First, AI is available and democratised to everyone in the business. The negative press around AI talks about robots and job loss, so it's crucial everyone sees AI as an enabler rather than a replacement or a job killer. We made sure everyone can safely and securely access AI on multiple levels across every capability. They can hack their own workflows, improve processes, save time on internal admin. Democratising it takes away the anxiety because everyone is comfortable with the kit.
We've been doing that for two and a half to three years. Everyone in the business can also build their own agents (small or scalable). Second, agentification of key parts of our own process for client benefit.
On the Brand Asset Valuator worked example.
Brand Asset Valuator is WPP's oldest and most preeminent brand survey, around 33,000 brands. Before agentic technology it was a hand-crank thing. You went, found the data, pulled it out, hunted down the golden nuggets. A brilliant tool, but slow.
We put the data into a safe, secure language model and trained an AI to replicate the questions our strategists ask and find the answers manually. Now those questions can be derived in hours rather than days or weeks. The human is still driving the machine and validating the output. A different conversation.
Measurement and analytics is the next frontier
On where AI matters most.
The really interesting area is how quickly we can derive insights about how effective marketing is being, where it's being effective, and how to move budget from channel to channel strategically. Beyond ROAS or ROI: how to enable clients to make on-the-fly decisions with confidence about the outcome of moving budget.
On creative.
I've yet to see evidence that an AI can produce a Cannes-winning idea. The creatives who see media as a signals and data lab that enriches their thinking around what resonates with different audiences (and how to iterate an idea or evolve a campaign across touchpoints) are the ones who'll succeed.
Empathy as the leadership superpower, and the warning about junior talent
On the leadership principle.
Empathy is essential. Easy to see people's anxiety; harder to put yourself in their shoes and help them work through it. Sometimes change is seismic and they're right; sometimes it feels seismic but isn't. Empathy helps people understand what the change really means for them.

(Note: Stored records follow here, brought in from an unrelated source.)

theorem decode_es_of_endsInOpcode {bytes : List Byte} (h : EndsInOpcode bytes) :
    decode core (0x11 :: bytes) = .error .truncated := by
  obtain rfl | rfl | rfl | rfl := h <;> rfl

end
end Sys2Proof.Opcodes
end

section
/-!
PROOFS. Every cell of the opcode maps and every `ES:` form holds well-formed instructions whose encodings are its opcode
and their operand bytes, row by row. So what decodes is the encoding of a well-formed instruction.
-/

namespace Sys2Proof.Opcodes

open Sys2Proof.Machine Sys2Proof.Forms

section
variable {core : CpuCore} {op : List Byte}

/-- `i` is an instruction of the core and `bytes` are its encoding. -/
structure Spells (core : CpuCore) (i : Instr) (bytes : List Byte) : Prop where
  wf : i.wf core = true
  encode_eq : encode i = bytes

/-- What is read as the instruction `i` of length `n` is the encoding of `i`, and `i` an instruction of the core. -/
def ReadsEncoding (core : CpuCore) (bytes : List Byte) (r : Except DecodeError (Instr × Nat)) : Prop :=
  ∀ i n, r = .ok (i, n) → i.wf core = true ∧ n = (encode i).length ∧ bytes.take n = encode i

/-- What a cell with the opcode `op` reads is the encoding of an instruction. -/
def Sound (core : CpuCore) (op : List Byte) (f : Form) : Prop :=
  ∀ rest, ReadsEncoding core (op ++ rest) (readForm core op.length f rest)

theorem readsEncoding_error {bytes : List Byte} {err : DecodeError} : ReadsEncoding core bytes (.error err) :=
  nofun

theorem Spells.readsEncoding {i : Instr} {ops : List Byte} (h : Spells core i (op ++ ops)) (rest : List Byte) {n : Nat}
    (hn : n = op.length + ops.length) : ReadsEncoding core (op ++ (ops ++ rest)) (.ok (i, n)) := by
  rintro _ _ ⟨⟩
  obtain ⟨hwf, he⟩ := h
  have hlen : n = (encode i).length := by rw [he, hn, List.length_append]
  exact ⟨hwf, hlen, by rw [hlen, ← List.append_assoc, ← he, List.take_left]⟩

/-! ## What a cell holds -/

/-- The operand bytes `adrl adrh adrs` of a 20-bit address (30_encoding.md R102). -/
def addr20Bytes (t : Addr) : List Byte := [t.extractLsb' 0 8, t.extractLsb' 8 8, 0#4 ++ t.extractLsb' 16 4]

theorem addr20Bytes_addrOf (l h : Byte) {s : Byte} (hs : s.extractLsb' 4 4 = 0) :
    addr20Bytes (addrOf (s.extractLsb' 0 4) (wordOf h l)) = [l, h, s] := by
  have hs' : s.toNat / 16 = 0 := by
    have := congrArg BitVec.toNat hs
    simp [Nat.shiftRight_eq_div_pow] at this
    omega
  have ht : (addrOf (s.extractLsb' 0 4) (wordOf h l)).toNat = 65536 * s.toNat + 256 * h.toNat + l.toNat := by
    rw [addrOf_toNat, wordOf_toNat]
    simp
    omega
  have hlow : (addrOf (s.extractLsb' 0 4) (wordOf h l)).extractLsb' 0 8 = l := by
    apply BitVec.eq_of_toNat_eq; simp [ht]; omega
  have hhigh : (addrOf (s.extractLsb' 0 4) (wordOf h l)).extractLsb' 8 8 = h := by
    apply BitVec.eq_of_toNat_eq; simp [ht, Nat.shiftRight_eq_div_pow]; omega
  have hseg : (0#4 ++ (addrOf (s.extractLsb' 0 4) (wordOf h l)).extractLsb' 16 4 : Byte) = s := by
    apply BitVec.eq_of_toNat_eq; rw [BitVec.toNat_append]; simp [ht, Nat.shiftRight_eq_div_pow]; omega
  rw [addr20Bytes, hlow, hhigh, hseg]

theorem spells_ite {c : Prop} [Decidable c] {i j : Instr} {bytes : List Byte} :
    Spells core (if c then i else j) bytes ↔ (c → Spells core i bytes) ∧ (¬ c → Spells core j bytes) := by
  by_cases h : c <;> simp [h]

theorem movAccSfr_spells (sf : Byte) : Spells core (movAccSfr sf) [0x8E, sf] := by
  unfold movAccSfr
  split_ifs with hpsw hcs hes <;> subst_vars
  · exact ⟨rfl, rfl⟩
  · exact ⟨rfl, rfl⟩
  · exact ⟨rfl, rfl⟩
  · exact ⟨show generalAccSfr sf = true by simp [generalAccSfr, hpsw, hcs, hes], rfl⟩

theorem movSfrAcc_spells (sf : Byte) : Spells core (movSfrAcc sf) [0x9E, sf] := by
  unfold movSfrAcc
  split_ifs with hpsw hcs hes <;> subst_vars
  · exact ⟨rfl, rfl⟩
  · exact ⟨rfl, rfl⟩
  · exact ⟨rfl, rfl⟩
  · exact ⟨show generalAccSfr sf = true by simp [generalAccSfr, hpsw, hcs, hes], rfl⟩

theorem movImmSfr_spells {sf data : Byte} {i : Instr} (h : movImmSfr core sf data = some i) :
    Spells core i [0xCE, sf, data] := by
  unfold movImmSfr at h
  split_ifs at h with hpsw hcs hs3 <;> obtain rfl := Option.some.inj h
  · exact ⟨rfl, by rw [hpsw]; rfl⟩
  · exact ⟨rfl, by rw [hcs]; rfl⟩
  any_goals
    obtain ⟨rfl, rfl⟩ := hs3
    subst_vars
    exact ⟨rfl, rfl⟩
  · have hgeneral : generalImmSfr core sf = true := by
      simpa [generalImmSfr, hpsw, hcs, and_comm, imp_iff_not_or] using hs3
    exact ⟨hgeneral, rfl⟩

/-- Every instruction of the cell has the opcode `op` and the operand bytes it was read from as its encoding. -/
def Spelled (core : CpuCore) (op : List Byte) : Form → Prop
  | .unassigned => True
  | .fixed i => Spells core i op
  | .byte g => ∀ b, Spells core (g b) (op ++ [b])
  | .word g => ∀ w, Spells core (g w) (op ++ [lowByte w, highByte w])
  | .byteByte g => ∀ b d, Spells core (g b d) (op ++ [b, d])
  | .wordByte g => ∀ w d, Spells core (g w d) (op ++ [lowByte w, highByte w, d])
  | .byteWord g => ∀ b w, Spells core (g b w) (op ++ [b, lowByte w, highByte w])
  | .addr20 g => ∀ t, Spells core (g t) (op ++ addr20Bytes t)
  | .immSfr => ∀ sf d i, movImmSfr core sf d = some i → Spells core i (op ++ [sf, d])

/-- A spelled cell reads nothing but encodings: the operand bytes are those the instruction was built from. -/
theorem Spelled.sound : ∀ {f : Form}, Spelled core op f → Sound core op f
  | .unassigned, _, _ => readsEncoding_error
  | .fixed _, h, rest => Spells.readsEncoding (ops := []) (by rwa [List.append_nil]) rest rfl
  | .byte _, _, [] => readsEncoding_error
  | .byte _, h, b :: rest => (h b).readsEncoding rest rfl
  | .word _, _, [] | .word _, _, [_] => readsEncoding_error
  | .word _, h, l :: hi :: rest =>
      Spells.readsEncoding (ops := [l, hi]) (by simpa using h (wordOf hi l)) rest rfl
  | .byteByte _, _, [] | .byteByte _, _, [_] => readsEncoding_error
  | .byteByte _, h, b :: d :: rest => (h b d).readsEncoding rest rfl
  | .wordByte _, _, [] | .wordByte _, _, [_] | .wordByte _, _, [_, _] => readsEncoding_error
  | .wordByte _, h, l :: hi :: d :: rest =>
      Spells.readsEncoding (ops := [l, hi, d]) (by simpa using h (wordOf hi l) d) rest rfl
  | .byteWord _, _, [] | .byteWord _, _, [_] | .byteWord _, _, [_, _] => readsEncoding_error
  | .byteWord _, h, b :: l :: hi :: rest =>
      Spells.readsEncoding (ops := [b, l, hi]) (by simpa using h b (wordOf hi l)) rest rfl
  | .addr20 _, _, [] | .addr20 _, _, [_] | .addr20 _, _, [_, _] => readsEncoding_error
  | .addr20 _, h, l :: hi :: s :: rest => by
      simp only [readForm]
      split_ifs with hs
      · exact Spells.readsEncoding (ops := [l, hi, s]) (addr20Bytes_addrOf l hi hs ▸ h _) rest rfl
      · exact readsEncoding_error
  | .immSfr, _, [] | .immSfr, _, [_] => readsEncoding_error
  | .immSfr, h, sf :: d :: rest => by
      simp only [readForm]
      split
      · next i hi => exact (h sf d i hi).readsEncoding rest rfl
      · exact readsEncoding_error

/-! ## Rows -/

/-- The cells of a row are spelled, those of column `c` with the opcode `op (k + c)`. -/
def RowSpelled (core : CpuCore) (op : Nat → List Byte) (k : Nat) (row : List Form) : Prop :=
  ∀ c, Spelled core (op (k + c)) (row.getD c .unassigned)

/-- The rows of a map are spelled, the first with the opcodes from `op (16 * r)` on. -/
def MapSpelled (core : CpuCore) (op : Nat → List Byte) (r : Nat) (rows : List (List Form)) : Prop :=
  ∀ q, RowSpelled core op (16 * (r + q)) (rows.getD q [])

theorem rowSpelled_nil {o : Nat → List Byte} {k : Nat} : RowSpelled core o k [] ↔ True :=
  iff_true_intro fun _ => trivial

theorem rowSpelled_cons {o : Nat → List Byte} {k : Nat} {f : Form} {row : List Form} :
    RowSpelled core o k (f :: row) ↔ Spelled core (o k) f ∧ RowSpelled core o (k + 1) row := by
  constructor
  · intro h
    exact ⟨h 0, fun c => Nat.add_right_comm k 1 c ▸ h (c + 1)⟩
  · rintro ⟨hf, hrow⟩ (_ | c)
    · exact hf
    · exact Nat.add_right_comm k 1 c ▸ hrow c

theorem mapSpelled_nil {o : Nat → List Byte} {r : Nat} : MapSpelled core o r [] ↔ True :=
  iff_true_intro fun _ => rowSpelled_nil.2 trivial

theorem mapSpelled_cons {o : Nat → List Byte} {r : Nat} {row : List Form} {rows : List (List Form)} :
    MapSpelled core o r (row :: rows) ↔ RowSpelled core o (16 * r) row ∧ MapSpelled core o (r + 1) rows := by
  constructor
  · intro h
    exact ⟨h 0, fun q => Nat.add_right_comm r 1 q ▸ h (q + 1)⟩
  · rintro ⟨hrow, hrows⟩ (_ | q)
    · exact hrow
    · exact Nat.add_right_comm r 1 q ▸ hrows q

theorem MapSpelled.cellAt {o : Nat → List Byte} {rows : List (List Form)} (h : MapSpelled core o 0 rows) (b : Byte) :
    Spelled core (o b.toNat) (cellAt rows b) := by
  have hc := h (b.toNat / 16) (b.toNat % 16)
  rwa [Nat.zero_add, Nat.div_add_mod] at hc

theorem spelled_ite {c : Prop} [Decidable c] {op : List Byte} {f g : Form} :
    Spelled core op (if c then f else g) ↔ (c → Spelled core op f) ∧ (¬ c → Spelled core op g) := by
  by_cases h : c <;> simp [h]

/-- The `ES:` forms of a list are spelled, that of the key `k` with the opcode `op k` after the PREFIX byte. -/
def FormsSpelled (core : CpuCore) (op : Nat → List Byte) (forms : List (Nat × Form)) : Prop :=
  ∀ p ∈ forms, Spelled core (0x11 :: op p.1) p.2

theorem mem_of_lookup {forms : List (Nat × Form)} {k : Nat} {f : Form} (h : forms.lookup k = some f) :
    (k, f) ∈ forms := by
  obtain ⟨before, after, rfl, -⟩ := List.lookup_eq_some_iff.1 h
  simp

theorem FormsSpelled.lookup {o : Nat → List Byte} {forms : List (Nat × Form)} (h : FormsSpelled core o forms) {k : Nat}
    {f : Form} (hf : forms.lookup k = some f) : Spelled core (0x11 :: o k) f :=
  h (k, f) (mem_of_lookup hf)

/-! ## The opcode bytes of each map -/

def firstOp (k : Nat) : List Byte := [BitVec.ofNat 8 k]

def secondOp (k : Nat) : List Byte := [0x61, BitVec.ofNat 8 k]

Leaders struggle to understand what transformation means at team level. The big-picture transformation can look small from the inside: can I still sit with my mates? Will I be able to use the kit? What does this mean for my career path? Empathy helps you work out what to say at macro level and at micro level.
On the warning.
AI capability requires experience and a really good grasp of heuristics: understanding what looks right before you put it together. If we get rid of the less-experienced generation because AI replaces them, who are going to be the next generation of experts? Who's going to understand whether the output from an AI or an agent is even vaguely valid? If we don't nurture that group, we're voting for our own downfall.
The question for the board
If the discipline now is understanding the problem better than anyone else, what share of our work goes into problem discovery versus executing fast answers?